New analysis from The King’s Fund shows a steep year-on-year rise in the number of hospital admissions related to homelessness in England.

In 2018/19, 27,883 people were admitted to hospital in England with a primary or secondary diagnosis of homelessness, up from 24,500 in 2017/18. Since 2013/14 there has been a 130% increase in hospital admissions related to homelessness.

The number of older people falling into homelessness has surged in recent years with a 39% rise in people over 60 approaching the authorities because they are in need of housing by local councils over the last five years, with the figure increasing from 1,800 in 2012-13 to 2,500 in 2017-18.

The analysis coincides with a new report from The King’s Fund which finds that many people sleeping rough struggle to access health and care services until they are acutely unwell.

A third of homelessness deaths are treatable medical conditions 

The report’s authors found that people who sleep rough experience a ‘toxic combination’ of struggles over personal safety, food, shelter and ill health. The average age of death for those who died while homeless in England and Wales in 2018 was 45 years old for males and 43 years old for females – more than 30 years below that of the general population. Around a third of these deaths are the result of treatable medical conditions like respiratory disease and HIV.
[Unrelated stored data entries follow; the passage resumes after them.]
/-- The horn and the Quiet line (R89, R138, R141 to R143): a master drives the horn in its cycle and stops it; a node that hears one follows the
line as Active; an idle line without leases is told to be quiet, and is Quiet from the quiet cycle on. -/
def Obligations.LinesGoQuietAndReturn : Prop :=
  (∀ (s : State) (p : Port), s.mastering p = true → s.hears p = true → (s.mst p).horn = some s.lpc → s.phy.hornOn = false → ∃ t,
    exec (.hornStart p) s = .next t ∧ t.phy.hornOn = true ∧ Burst.horn (min 585 (max 391 (s.rf (lkF p F.LINE_QUIET_CTL.horn_periods)))) ∈ t.phy.tx ∧
    OnlyThese [.phy] [] s t) ∧
  (∀ (s : State) (p : Port), (s.mst p).horn ≠ some s.lpc → exec (.hornStart p) s = .next s) ∧
  (∀ (s : State) (p : Port), s.mastering p = true → exec (.hornEnd p) s = .next { s with phy := { s.phy with hornOn := false } }) ∧
  (∀ (s : State) (p : Port), s.mastering p = false → exec (.hornEnd p) s = .next s) ∧
  (∀ s : State, s.hears .a = true → s.mastering .a = false → ∃ t,
    exec .hornDetected s = .next t ∧ t = s.setLineState .a 0 ∧ t.lineState .a = 0) ∧
  (∀ s : State, s.mastering .a = true → exec .hornDetected s = .next s) ∧
  (∀ (s : State) (p : Port), s.mastering p = true → s.ccLink = true → s.lineState p = 0 → s.rf (lkF p F.LINE_QUIET_CTL.quiet_after_s) ≠ 0 →
    1000 * s.rf (lkF p F.LINE_QUIET_CTL.quiet_after_s) ≤ (s.mst p).idle → s.noLeases p = true → (s.mst p).queue = [] → (s.mst p).quietAt = none →
    (s.mst p).horn = none → (s.mst p).takeover = none → (s.lnk p).urgent = [] →
    exec (.quietEntry p) s = .next (s.post p (newMsg s.lpc 0xFF tyPowerDirective [] .quiet))) ∧
  (∀ (s : State) (p : Port), s.rf (lkF p F.LINE_QUIET_CTL.quiet_after_s) = 0 → exec (.quietEntry p) s = .next s) ∧
  (∀ (s : State) (p : Port) (q : Word), (s.mst p).quietAt = some q → s.mastering p = true → later q s.lpc = false → ∃ t, exec (.quietCycle p) s = .next t ∧
    t = (s.modMst p (fun m => { m with quietAt := none, owner := none })).setLineState p 1 ∧ t.lineState p = 1) ∧
  (∀ (s : State) (p : Port), (s.mst p).quietAt = none → exec (.quietCycle p) s = .next s)

/-- The master's periodic work (R112, R128, R129, R162, R168, R183): the parts of the roster in turn, the time, both parts of the lease audit and
numbered checkpoints are queued while the line is Active; a lease that 8 cycles have missed is freed and counted, and a node unheard for 196,608
Active cycles leaves the roster. -/
def Obligations.MastersKeepTheirTables : Prop :=
  (∀ (s : State) (p : Port) (i : Nat), s.works p = true → (s.mst p).takeover = none → i = (s.mst p).rosterPart % rosterParts (s.mst p) →
    exec (.rosterFullPart p) s = .next ((s.rosterPart p i).modMst p (fun m => { m with rosterPart := (i + 1) % rosterParts m }))) ∧
  (∀ (s : State) (p : Port) (utc : Dword) (o : Half) (v : Bool), s.works p = true → exec (.timePeriodic p utc o v) s =
    .next (s.post p (newMsg s.lpc 0xFF tyTime (timePayload s.lpc utc o v) .none))) ∧
  (∀ (s : State) (p : Port), s.works p = true → exec (.leaseAuditPeriodic p) s = .next ((s.postAudit p 0 false false).postAudit p 1 false false)) ∧
  (∀ (s : State) (p : Port), s.works p = false → exec (.rosterFullPart p) s = .next s ∧ exec (.leaseAuditPeriodic p) s = .next s ∧
    exec (.checkpointSnapshot p) s = .next s ∧ ∀ utc o v, exec (.timePeriodic p utc o v) s = .next s) ∧
  (∀ (s : State) (p : Port) (r : Nat) (n : Word) (c : Nat) (b : List Byte), (s.mst p).rearguard = some r → s.works p = true → (s.mst p).takeover = none →
    (s.mst p).snapshot = none → n = (s.mst p).ckptNumber + 1 → b = s.ckptData p ++ toBe 4 (ckptCrc n (s.ckptData p)) → c = (b.length + 151) / 152 →
    exec (.checkpointSnapshot p) s = .next ((s.modMst p (fun m => { m with ckptNumber := n, snapshot := some s.lpc, ckptSending := true })).postParts p r n c b 0 c)) ∧
  (∀ (s : State) (p : Port) (k : Fin 64) (l : MLease), (s.mst p).lease k.val = some l → s.works p = true → 8 ≤ l.missed → exec (.leaseLapse p k) s =
    .next (((s.leaseChange p (fun m => m.freeSlots [k.val] 5)).bump (lkF p F.LINE_LINK_ERR2.leases_lapsed)).ownRouteEnds p l)) ∧
  (∀ (s : State) (p : Port) (k : Fin 64) (l : MLease), (s.mst p).lease k.val = some l → l.missed < 8 → exec (.leaseLapse p k) s = .next s) ∧
  (∀ (s : State) (p : Port) (a : Fin 128) (r : MasterRow), (s.mst p).rowOf a.val = some r → s.works p = true → 196608 ≤ r.unheard → s.addr p ≠ some a.val →
    exec (.rosterEntryExpiry p a) s = .next (s.removeNode p r)) ∧
  (∀ (s : State) (p : Port) (a : Fin 128) (r : MasterRow), (s.mst p).rowOf a.val = some r → r.unheard < 196608 → exec (.rosterEntryExpiry p a) s = .next s)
Despite their poor health, people sleeping rough often find it hard to access services. As well as practical barriers such as not owning a phone, the attitudes of some staff and a misbelief that patients need a home address to register for GP services can make it hard to book NHS appointments. Challenges accessing care often lead to health issues not being picked up until they are more serious and require hospital treatment.

Researchers from The King’s Fund examined efforts to better support people sleeping rough and have produced a series of practical recommendations for health and care services. They found that people sleeping rough rarely fit neatly into service specifications, meaning health, housing and care staff have to work around complicated rules and procedures. The authors recommend that staff be given greater flexibility to look beyond tight eligibility criteria for services and do the right thing for the individual.

Misbelief that patients need a home address to register for GP services

As the government launches its new review of rough sleeping led by Dame Louise Casey, The King’s Fund is calling on her to highlight the critical importance of addressing physical and mental health issues to keep people off the streets and focus on removing barriers to joined-up work across agencies. This includes the implementation of rules about proving a ‘local connection’, which the research found can limit the support provided to people sleeping rough.

The new report recommends that local health and care leaders co-ordinate their efforts with other agencies and avoid people who sleep rough being bounced from service to service. The authors also call on relevant government departments to work together to provide longer-term funding for local areas to allow them to plan and provide services effectively and sustainably.

Julia Cream, Fellow at The King’s Fund, and lead author of the new report, said: "People who sleep rough are living on the margins of society and all too often their health needs go unmet. They can face a toxic combination of drug and alcohol dependence, poor mental health, childhood trauma, abuse, and domestic violence. No one agency has all the solutions – health, housing, care and criminal justice all have to work hand in hand.

"Our research shows that the health and care of people who sleep rough can be improved when long-term funding is combined with local collaboration, listening to the needs of people who sleep rough and enabling staff to do the right thing."